The new Perfume is gorges. X :)
 
in the research we have done with the local historians they would have made ointments, balms and creams to sell at the local markets or as healing potions
 
in the research we have done with the local historians they would have made ointments, balms and creams to sell at the local markets or as healing potions

I know ointments were part of the trade of cunning folk, but my point is that this is not what got them in trouble all those years ago. Cunning folk often survived without any issues with the law (for a survey of this see the historian Owen Davies' book 'Popular Magic: Cunning Folk in English History'). This was the case with Demdike and her daughter Elizabeth Device, who the law had thus far turned a blind eye to.
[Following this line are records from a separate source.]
@[simp] theorem inputChanged_frame (f : FieldInput) (level : Bool) (s : State) :
    (inputChanged f level s).pending = s.pending ∧ (inputChanged f level s).power = s.power ∧
    (inputChanged f level s).readsDone = s.readsDone ∧ (inputChanged f level s).clock = s.clock ∧
    (inputChanged f level s).cfg = s.cfg ∧ (inputChanged f level s).seq = s.seq ∧
    (inputChanged f level s).bat = s.bat ∧ (inputChanged f level s).stage = s.stage ∧
    (inputChanged f level s).eq = s.eq ∧ (inputChanged f level s).rad = s.rad ∧
    (inputChanged f level s).cap = s.cap := by
  unfold inputChanged; try dsimp only
  repeat' split
  all_goals simp

@[simp] theorem serveCounterRead_frame (id : Nat) (s : State) :
    (serveCounterRead id s).pending = s.pending ∧ (serveCounterRead id s).power = s.power ∧
    (serveCounterRead id s).readsDone = s.readsDone ∧ (serveCounterRead id s).clock = s.clock ∧
    (serveCounterRead id s).meas = s.meas ∧ (serveCounterRead id s).cfg = s.cfg ∧
    (serveCounterRead id s).seq = s.seq ∧ (serveCounterRead id s).en = s.en ∧
    (serveCounterRead id s).tags = s.tags ∧ (serveCounterRead id s).bat = s.bat ∧
    (serveCounterRead id s).stage = s.stage ∧ (serveCounterRead id s).eq = s.eq ∧
    (serveCounterRead id s).rad = s.rad ∧ (serveCounterRead id s).cap = s.cap := by
  unfold serveCounterRead; try dsimp only
  all_goals simp

@[simp] theorem serveCounterSet_frame (pole : Byte) (value : Wide) (id : Nat) (s : State) :
    (serveCounterSet pole value id s).pending = s.pending ∧
    (serveCounterSet pole value id s).power = s.power ∧
    (serveCounterSet pole value id s).readsDone = s.readsDone ∧
    (serveCounterSet pole value id s).clock = s.clock ∧
    (serveCounterSet pole value id s).cfg = s.cfg ∧ (serveCounterSet pole value id s).seq = s.seq ∧
    (serveCounterSet pole value id s).bat = s.bat ∧
    (serveCounterSet pole value id s).stage = s.stage ∧
    (serveCounterSet pole value id s).eq = s.eq ∧ (serveCounterSet pole value id s).rad = s.rad ∧
    (serveCounterSet pole value id s).cap = s.cap := by
  unfold serveCounterSet; try dsimp only
  repeat' split
  all_goals simp


/-! ## Machine/TimeBase -/

@[simp] theorem setClock_frame (source : CmdSource) (seconds : Wide) (word : Half) (s : State) :
    (setClock source seconds word s).pending = s.pending ∧
    (setClock source seconds word s).power = s.power ∧
    (setClock source seconds word s).readsDone = s.readsDone ∧
    (setClock source seconds word s).meas = s.meas ∧ (setClock source seconds word s).cfg = s.cfg ∧
    (setClock source seconds word s).seq = s.seq ∧ (setClock source seconds word s).en = s.en ∧
    (setClock source seconds word s).tags = s.tags ∧ (setClock source seconds word s).bat = s.bat ∧
    (setClock source seconds word s).stage = s.stage ∧ (setClock source seconds word s).eq = s.eq ∧
    (setClock source seconds word s).rad = s.rad ∧ (setClock source seconds word s).cap = s.cap := by
  unfold setClock; try dsimp only
  all_goals simp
It was the actions of her daughter and her cursing (the cursing of the pin merchant and his subsequent collapse), that began the persecution (by which time her grandmother Demdike had been a know magical practitioner for 50+ years without any legal persecution). Even then, most of the accusations that exacerbated the problem were caused by counter accusations between two families, each accusing the other f more malevolent witchcraft. For a great overall survey of the incident see the Thomas Potts 'Wonderful Discovery' (biased but one of the very few main primary sources) and Joyce Froome's 'Wicked Enchantments' (written by the curator of the museum of witchcraft). My overall quibble was with not with the suggestion that they made ointments, rather it was with the suggestion that this is what got them in trouble all those years ago.